▸ Task goal: If a line in the listing contains "getYear", copy it out whole.

▸ Information supplied:

-- ==== Sys2Proof/Syntax.lean ====
section
/-! DEFINITION. The 32 operations of the block as syntax (spec/30_encoding.md R80, R89), with the value
types of their operands (spec/00_scope.md R8). A constructor admits every value of its operand types:
which values an operation accepts is its meaning's business (R80). -/

namespace Sys2Proof

/-- `Hour` (R8): three variants, each with an hour number of any value 0 to 255, so that an invalid hour
can be written down. -/
inductive Hour where
  | h24 (h : Byte)
  | am (h : Byte)
  | pm (h : Byte)
deriving DecidableEq, Repr

/-- `DateTime` (R8). The type admits fields outside their documented ranges. -/
structure DateTime where
  year : Half
  month : Byte
  day : Byte
  weekday : Byte
  hour : Hour
  minute : Byte
  second : Byte
deriving DecidableEq, Repr

/-- `Level` (R8): the two output levels. -/
inductive Level where
  | low
  | high
deriving DecidableEq, Repr

/-- `Rate` (R8, R187): 1 Hz, 4.096 kHz, 8.192 kHz, 32.768 kHz. -/
inductive Rate where
  | hz1
  | hz4096
  | hz8192
  | hz32768
deriving DecidableEq, Repr

/-- One operation of the block, one constructor per row of spec/opcode_table.json (R89). -/
inductive Instr where
  /-- `decode` (R110). -/
  | decodeBcd (b : Byte)
  /-- `encode` (R111). -/
  | encodeBcd (d : Byte)
  /-- `decode_hours` (R120). -/
  | decodeHours (b : Byte)
  /-- `encode_hours` (R121). -/
  | encodeHours (hour : Hour)
  /-- `get_seconds` (R132). -/
  | getSeconds
  /-- `get_minutes` (R134). -/
  | getMinutes
  /-- `get_hours` (R136). -/
  | getHours
  /-- `get_weekday` (R138). -/
  | getWeekday
  /-- `get_day` (R140). -/
  | getDay
  /-- `get_month` (R142). -/
  | getMonth
  /-- `get_year` (R144). -/
  | getYear
  /-- `get_datetime` (R160). -/
  | getDatetime
  /-- `set_seconds` (R133). -/
  | setSeconds (v : Byte)
  /-- `set_minutes` (R135). -/
  | setMinutes (v : Byte)
  /-- `set_hours` (R137). -/
  | setHours (hour : Hour)
  /-- `set_weekday` (R139). -/
  | setWeekday (v : Byte)
  /-- `set_day` (R141). -/
  | setDay (v : Byte)
  /-- `set_month` (R143). -/
  | setMonth (v : Byte)
  /-- `set_year` (R145). -/
  | setYear (v : Half)
  /-- `set_datetime` (R161). -/
  | setDatetime (dt : DateTime)
  /-- `running` (R171). -/
  | running
  /-- `set_running` (R172). -/
  | setRunning
  /-- `halt` (R173). -/
  | halt
  /-- `square_wave_output_enabled` (R180). -/
  | squareWaveOutputEnabled
  /-- `enable_square_wave_output` (R181). -/
  | enableSquareWaveOutput
  /-- `disable_square_wave_output` (R182). -/
  | disableSquareWaveOutput
  /-- `square_wave_output_level` (R183). -/
  | squareWaveOutputLevel
  /-- `set_square_wave_output_level` (R184). -/
  | setSquareWaveOutputLevel (level : Level)
  /-- `square_wave_output_rate` (R185). -/
  | squareWaveOutputRate
  /-- `set_square_wave_output_rate` (R186). -/
  | setSquareWaveOutputRate (rate : Rate)
  /-- `read_ram` (R201): `n` is the buffer's length. -/
  | readRam (offset n : Byte)
  /-- `write_ram` (R202): `d` is the buffer; the operand `n` is its length (R94, R202). -/
  | writeRam (offset : Byte) (d : List Byte)
deriving DecidableEq, Repr

end Sys2Proof
end

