-- ==== Sys2Proof/Machine/Oscillator.lean ====
section
/-! DEFINITION. Oscillator control (spec/44_oscillator.md): the halt flag `CH`. -/

namespace Sys2Proof.Machine

/-- `running` (R171): true when the halt bit is clear. -/
def execRunning (s : State) : Host.Outcome State Fault Refusal :=
  perform ((readReg .seconds).andThen fun r => ret (.bool (r &&& maskCH == 0))) s

/-- `set_running` (R172). -/
def execSetRunning (s : State) : Host.Outcome State Fault Refusal :=
  perform (done (clearFlag .seconds maskCH)) s

/-- `halt` (R173). -/
def execHalt (s : State) : Host.Outcome State Fault Refusal :=
  perform (done (setFlag .seconds maskCH)) s

end Sys2Proof.Machine
end

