-- ==== Sys2Proof/Machine/Dispatch.lean ====
section
/-! DEFINITION. One arm per operation of the opcode table (spec/30_encoding.md R89). -/

namespace Sys2Proof.Machine

def exec (i : Instr) (s : State) : Host.Outcome State Fault Refusal :=
  match i with
  | .decodeBcd b => Sys2Proof.Machine.execDecodeBcd b s
  | .encodeBcd d => Sys2Proof.Machine.execEncodeBcd d s
  | .decodeHours b => Sys2Proof.Machine.execDecodeHours b s
  | .encodeHours hour => Sys2Proof.Machine.execEncodeHours hour s
  | .getSeconds => Sys2Proof.Machine.execGetSeconds s
  | .getMinutes => Sys2Proof.Machine.execGetMinutes s
  | .getHours => Sys2Proof.Machine.execGetHours s
  | .getWeekday => Sys2Proof.Machine.execGetWeekday s
  | .getDay => Sys2Proof.Machine.execGetDay s
  | .getMonth => Sys2Proof.Machine.execGetMonth s
  | .getYear => Sys2Proof.Machine.execGetYear s
  | .getDatetime => Sys2Proof.Machine.execGetDatetime s
  | .setSeconds v => Sys2Proof.Machine.execSetSeconds v s
  | .setMinutes v => Sys2Proof.Machine.execSetMinutes v s
  | .setHours hour => Sys2Proof.Machine.execSetHours hour s
  | .setWeekday v => Sys2Proof.Machine.execSetWeekday v s
  | .setDay v => Sys2Proof.Machine.execSetDay v s
  | .setMonth v => Sys2Proof.Machine.execSetMonth v s
  | .setYear v => Sys2Proof.Machine.execSetYear v s
  | .setDatetime dt => Sys2Proof.Machine.execSetDatetime dt s
  | .running => Sys2Proof.Machine.execRunning s
  | .setRunning => Sys2Proof.Machine.execSetRunning s
  | .halt => Sys2Proof.Machine.execHalt s
  | .squareWaveOutputEnabled => Sys2Proof.Machine.execSquareWaveOutputEnabled s
  | .enableSquareWaveOutput => Sys2Proof.Machine.execEnableSquareWaveOutput s
  | .disableSquareWaveOutput => Sys2Proof.Machine.execDisableSquareWaveOutput s
  | .squareWaveOutputLevel => Sys2Proof.Machine.execSquareWaveOutputLevel s
  | .setSquareWaveOutputLevel level => Sys2Proof.Machine.execSetSquareWaveOutputLevel level s
  | .squareWaveOutputRate => Sys2Proof.Machine.execSquareWaveOutputRate s
  | .setSquareWaveOutputRate rate => Sys2Proof.Machine.execSetSquareWaveOutputRate rate s
  | .readRam offset n => Sys2Proof.Machine.execReadRam offset n s
  | .writeRam offset d => Sys2Proof.Machine.execWriteRam offset d s

end Sys2Proof.Machine
end

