-- ==== Sys2Proof/Certificates/Slice0/Obligations.lean ====
section
/-! DEFINITION. The statements for the provers. An instruction's statement gives its frame (`SpelledBy`),
its transactions, its response and, through `Completes`, everything it leaves unchanged, for every answer of
the transport that ends it. What a failed write leaves is the parameter WRITE_FAIL_EFFECT (R53, D10). -/

section

open Sys2Proof Sys2Proof.Machine

/-! ## Codec -/

/-- R110: `decode` gives high nibble times ten plus low nibble, for every byte, without a transaction. -/
def Obligations.DecodeGivesTensAndUnits : Prop :=
  ∀ b : Byte, SpelledBy (.decodeBcd b) [0x00, b] ∧
    ∃ v : Byte, v.toNat = b.toNat / 16 * 10 + b.toNat % 16 ∧ Answers (.decodeBcd b) (.u8 v)

/-- R111: `encode` gives tens and units in two nibbles. Above 99 the low 8 bits are kept: the spec's own
decision D12. -/
def Obligations.EncodePacksTensAndUnits : Prop :=
  ∀ d : Byte, SpelledBy (.encodeBcd d) [0x01, d] ∧
    ∃ x : Byte, x.toNat = (d.toNat / 10 * 16 + d.toNat % 10) % 256 ∧ Answers (.encodeBcd d) (.u8 x)

/-- R112: the round trips (a) and (b), the image (c) and bit 7 (d) of the codec; (b) to (d) are marked by
the spec as derived. -/
def Obligations.CodecRoundTrips : Prop :=
  (∀ d : Byte, d.toNat ≤ 99 → ∃ x, Answers (.encodeBcd d) (.u8 x) ∧ Answers (.decodeBcd x) (.u8 d) ∧
    x.toNat / 16 ≤ 9 ∧ x.toNat % 16 ≤ 9) ∧
  (∀ b : Byte, b.toNat / 16 ≤ 9 → b.toNat % 16 ≤ 9 →
    ∃ d : Byte, d.toNat ≤ 99 ∧ Answers (.decodeBcd b) (.u8 d) ∧ Answers (.encodeBcd d) (.u8 b)) ∧
  (∀ d x : Byte, d.toNat ≤ 79 → Answers (.encodeBcd d) (.u8 x) → x.toNat < 128)

/-- R120: `decode_hours` by bit 6 and bit 5. That bit 7 is ignored is the spec's own decision D11. -/
def Obligations.DecodeHoursByModeBits : Prop :=
  ∀ b : Byte, SpelledBy (.decodeHours b) [0x02, b] ∧
    ∃ hour, decodesHour b hour ∧ Answers (.decodeHours b) (.hour hour)

/-- R121: `encode_hours` checks the range and encodes. That its image is exactly 48 bytes, all below 0x80,
is an inference R121 marks as its own: "[derived: from the pseudocode]". -/
def Obligations.EncodeHoursChecksAndEncodes : Prop :=
  (∀ h : Byte, SpelledBy (.encodeHours (.h24 h)) [0x03, 0x00, h] ∧
    SpelledBy (.encodeHours (.am h)) [0x03, 0x01, h] ∧
    SpelledBy (.encodeHours (.pm h)) [0x03, 0x02, h]) ∧
  (∀ hour, validHour hour → ∃ x, encodesHour hour x ∧ Answers (.encodeHours hour) (.u8 x)) ∧
  (∀ hour, ¬ validHour hour → Rejects (.encodeHours hour)) ∧
  (∀ x : Byte, (∃ hour, Answers (.encodeHours hour) (.u8 x)) ↔ hourImage x)

/-- R122: every valid hour is read back; on the 48 bytes of the image decoding and encoding give the byte
back, and on no other byte. -/
def Obligations.HoursRoundTrip : Prop :=
  (∀ hour, validHour hour →
    ∃ x, Answers (.encodeHours hour) (.u8 x) ∧ Answers (.decodeHours x) (.hour hour)) ∧
  (∀ b, hourImage b →
    ∃ hour, Answers (.decodeHours b) (.hour hour) ∧ Answers (.encodeHours hour) (.u8 b)) ∧
  (∀ b, ¬ hourImage b → ∃ hour, Answers (.decodeHours b) (.hour hour) ∧
    (Rejects (.encodeHours hour) ∨ ∃ x, x ≠ b ∧ Answers (.encodeHours hour) (.u8 x)))

/-! ## Field accessors -/

/-- R132: `get_seconds` is one read of 0x00; bits 6:0 decoded, the halt bit stripped. -/
def Obligations.GetSecondsStripsHaltBit : Prop :=
  SpelledBy .getSeconds [0x10] ∧ ∃ f : Byte → Byte, Queries .getSeconds 0x00 (fun r => .u8 (f r)) ∧
    ∀ r, (f r).toNat = r.toNat % 128 / 16 * 10 + r.toNat % 16

/-- R134, R140, R142: each is one read of its register, the whole byte decoded, nothing checked. -/
def Obligations.GetMinutesDayMonthDecodeTheirRegister : Prop :=
  SpelledBy .getMinutes [0x11] ∧ SpelledBy .getDay [0x14] ∧ SpelledBy .getMonth [0x15] ∧
  ∃ f : Byte → Byte, Queries .getMinutes 0x01 (fun r => .u8 (f r)) ∧
    Queries .getDay 0x04 (fun r => .u8 (f r)) ∧ Queries .getMonth 0x05 (fun r => .u8 (f r)) ∧
    ∀ r, (f r).toNat = r.toNat / 16 * 10 + r.toNat % 16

▸ Answer for the task:
  | getYear
  | .getYear => Sys2Proof.Machine.execGetYear s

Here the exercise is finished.